Once it is applied to a print it becomes a part of the print. It is a dye and so it changes the print. You can't just put water on it and wipe it off if you get to much on a spot. Also the longer you leave a drop on a spot the darker it becomes. So the technique is to dab it on and leave it sit a moment and then wipe off the excess. If its not dark enough then do it again. You keep repeating until the dust spot disappears.
Step 2: The Spotting Process
You might find yourself with a magnifying glass to see the spots close up. Also a desk lamp that can be moved close to the print helps also. This is very close up work. And it takes a lot more time than digital retouching. Although I was pretty good at doing it I can't say that I miss it. One of the big advantages of digital retouching is that you can blow the picture up really big so you can see the smallest defects. Also you have an undo button. There is no undo with a brush.

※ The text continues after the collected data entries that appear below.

/-! ### Extraction, pumps and expiries -/

theorem keeps_fume (s : State) (f : Fume) : KeepsShut s { s with fume := f } :=
  keepsShut_of_same rfl rfl rfl rfl rfl rfl rfl rfl

theorem keeps_overtake (t : OwnTimer) (s : State) : KeepsShut s (overtake t s) := by
  obtain ⟨e, h⟩ := overtake_eq t s
  rw [h]; exact keepsShut_of_same rfl rfl rfl rfl rfl rfl rfl rfl

theorem keeps_riseRestarted (s : State) : KeepsShut s (riseRestarted s) :=
  .ite (fun _ => keeps_overtake _ s) fun _ => .refl s

theorem keeps_formRequired (s : State) : KeepsShut s (formRequired s) :=
  .ite (fun _ => (keeps_fume s _).trans (keeps_riseRestarted _)) fun _ => .refl s

theorem keeps_cutPulse (s : State) : KeepsShut s (cutPulse s) := keepsShut_of_same rfl rfl rfl rfl rfl rfl rfl rfl

theorem keeps_provenChanged (was : Bool) (s : State) : KeepsShut s (provenChanged was s) :=
  .ite (fun _ => .refl s) fun _ => .ite (fun _ => keeps_fume s _) fun _ =>
    .ite (fun _ => (keeps_cutPulse s).trans (keeps_fume _ _)) fun _ => keeps_cutPulse s

theorem keeps_formAdopted (s : State) : KeepsShut s (formAdopted s) :=
  .ite (fun _ => .refl s) fun _ => (keeps_fume s _).trans (keeps_provenChanged _ _)

theorem keeps_setIsolation (n : Nat) (s : State) : KeepsShut s (setIsolation n s) := by
  obtain ⟨nz, ad, gr, gz, h⟩ := setIsolation_eq n s
  rw [h]; exact keepsShut_of_same rfl rfl rfl rfl rfl rfl rfl rfl

theorem keeps_formFan (s : State) : KeepsShut s (formFan s) := .ite (fun _ => keeps_fume s _) fun _ => .refl s

theorem keeps_touchPumps (s : State) : KeepsShut s (touchPumps s) :=
  .ite (fun _ => keepsShut_of_same rfl rfl rfl rfl rfl rfl rfl rfl) fun _ => .refl s

/-! ### Boards -/

/-- A schedule that loses entries keeps its bound. -/
theorem keeps_fewerEvents {s t : State} (same : KeepsShut { s with pos := { s.pos with schedule := t.pos.schedule } } t)
    (fewer : t.pos.schedule.length ≤ s.pos.schedule.length) : KeepsShut s t :=
  ⟨⟨same.pending, same.counter, same.tally, same.supply, same.inReset, same.frames, fun h => Nat.le_trans fewer h,
    same.alarms, same.period⟩, same.gate⟩

theorem keeps_markHandled (t : Tag) (s : State) : KeepsShut s (markHandled t s) :=
  .ite (fun _ => .refl s) fun _ => keepsShut_of_same rfl rfl rfl rfl rfl rfl rfl rfl

theorem keeps_closeSeries (s : State) : KeepsShut s (closeSeries s) := by
  unfold closeSeries
  split
  · exact .refl s
  · exact .ite (fun _ => .refl s) fun _ =>
      keeps_fewerEvents (keepsShut_of_same rfl rfl rfl rfl rfl rfl rfl rfl) (List.length_filter_le _ _)

theorem keeps_meterSeries (s : State) : KeepsShut s (meterSeries s) := by
  unfold meterSeries
  split
  · exact .refl s
  · rename_i r _
    have volume : KeepsShut s (if 0 < r.fired then
        formRequired (mapRecord r.tag (fun b => { b with volume := some r.flow }) s)
        else addException r.tag xFluxSkipped 0 s) :=
      .ite (fun _ => (keeps_mapRecord _ _ s).trans (keeps_formRequired _)) fun _ => keeps_addException _ _ _ s
    simp only []
    generalize (if 0 < r.fired then formRequired (mapRecord r.tag (fun b => { b with volume := some r.flow }) s)
      else addException r.tag xFluxSkipped 0 s) = s1 at volume ⊢
    have starved : KeepsShut s (if r.starved then addException r.tag xFluxStarved 0 s1 else s1) :=
      .ite (fun _ => volume.trans (keeps_addException _ _ _ _)) fun _ => volume
    generalize (if r.starved then addException r.tag xFluxStarved 0 s1 else s1) = s2 at starved ⊢
    have emptied : KeepsShut s { s2 with flux := { noFlowCount s2.flux r with series := none } } :=
      starved.trans (keepsShut_of_same rfl rfl rfl rfl rfl rfl rfl rfl)
    exact .ite (fun _ => emptied.trans (keeps_appearance _ _)) fun _ => emptied

theorem keeps_fluxRemoval (t : Tag) (s : State) : KeepsShut s (fluxRemoval t s) := by
  have handled : ∀ u : State, KeepsShut u
      { u with flux := { u.flux with handled := u.flux.handled.filter fun x => x != t } } :=
    fun u => keepsShut_of_same rfl rfl rfl rfl rfl rfl rfl rfl
  unfold fluxRemoval
  refine .trans ?_ (handled _)
  split
  · exact .ite (fun _ => keeps_closeSeries s) fun _ => .refl s
  · exact .refl s

theorem keeps_potRemoval (t : Tag) (s : State) : KeepsShut s (potRemoval t s) :=
  (keeps_touchPumps _).after (keepsShut_of_same rfl rfl rfl rfl rfl rfl rfl rfl)

theorem keeps_removeRecord (t : Tag) (s : State) : KeepsShut s (removeRecord t s) := by
  unfold removeRecord
  split
  · exact .refl s
  · refine .trans (.trans (.trans ?_ (keeps_fluxRemoval _ _)) (keeps_potRemoval _ _)) (keeps_formRequired _)
    exact keeps_fewerEvents (keepsShut_of_same rfl rfl rfl rfl rfl rfl rfl rfl) (List.length_filter_le _ _)

theorem keeps_removeWithExit (t : Tag) (c : ExitCause) (s : State) : KeepsShut s (removeWithExit t c s) := by
  unfold removeWithExit
  split
  · exact .refl s
  · exact (keeps_removeRecord t s).trans (keeps_enqueue _ _ _ _)

/-- A change to the tracker that leaves the gate. -/
theorem keeps_board {s : State} {b : Tracker} (h : b.gate = s.board.gate) : KeepsShut s { s with board := b } :=
  keepsShut_of_same rfl rfl rfl rfl rfl rfl h rfl

theorem keeps_offerBoard (t : Tag) (s : State) : KeepsShut s (offerBoard t s) := by
  unfold offerBoard
  split
  · exact (keeps_enqueue _ _ _ _).after (keeps_board rfl)
  · exact .refl s

theorem keeps_answerOffer (t : Tag) (a : Answer) (s : State) : KeepsShut s (answerOffer t a s) := by
  have noted : KeepsShut s { s with board := { s.board with
      handoff := { s.board.handoff with outstanding := false, last := some a } } } := keeps_board rfl
  refine .ite (fun _ => .refl s) fun _ => ?_
  simp only []
  split
  · exact .ite (fun _ => noted.trans (keeps_removeRecord _ _)) fun _ => noted.trans (keeps_mapRecord _ _ _)
  · exact (noted.trans (keeps_removeWithExit _ _ _)).trans (keeps_appearance _ _)
  all_goals
    exact .ite (fun _ => noted.trans (keeps_removeWithExit _ _ _)) fun _ => noted.trans (keeps_mapRecord _ _ _)

theorem keeps_refusedKind (t : Tag) (k : EventKind) (s : State) : KeepsShut s (refusedKind t k s) := by
  cases k
  case fluxStart =>
    exact .ite (fun _ => .refl s) fun _ => (keeps_addException _ _ _ s).trans (keeps_markHandled _ _)
  case waveRaise => exact keeps_addException _ _ _ s
  all_goals exact .refl s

Step 3: An Example of What You Can Do
I tried taking some pictures by firelight once as an experiment. Anyway the roll of film in the camera was half exposed already and I wanted to push the firelight pictures to the max. Pushing is a special development technique where we use special developer and higher temperatures so we can get more sensitivity out of the film. A TriX 400 film could be pushed to 1200 ASA with the developing technique. So I wanted to push the half that was shot by firelight. This meant that I had to cut the film in half in the darkroom. There was no way of knowing where to cut, it was just a guess, so I took the scissors and in the dark tried to find the half way point and then cut. Well of course I got it wrong. In fact I cut right down the middle of one of the best shots. Determined not to loose it I printed both half's on the same paper and then retouched the slice. It turned out pretty good. In the finished print it looks totally blended. However if you blow the picture up to a larger size (compliments of a good scanner) the retouching becomes visible. Now today if I wanted I could continue with digital retouching and totally blend the line out. But for back then this was pretty good work.
Step 4: Toneing Big Areas
I shot this picture and printed it and thought that it would look really interesting if I could get the entire area in the background to be black. I tried burning it in while printing but that only got it part way. I finished up with a brush and a lot of spot tone. It is hard to get the dye to be black so it took many coats to get it where I wanted. I think the end result was pretty good. It gave an interesting perspective and made use of the film grain also. This picture would just not work in color the way it does In B&W. The final finished print is 10 inches by 14 inches which emphasizes the long perspective and it is dry mounted on a 16 X 20 board. The full picture did not fit my scanner.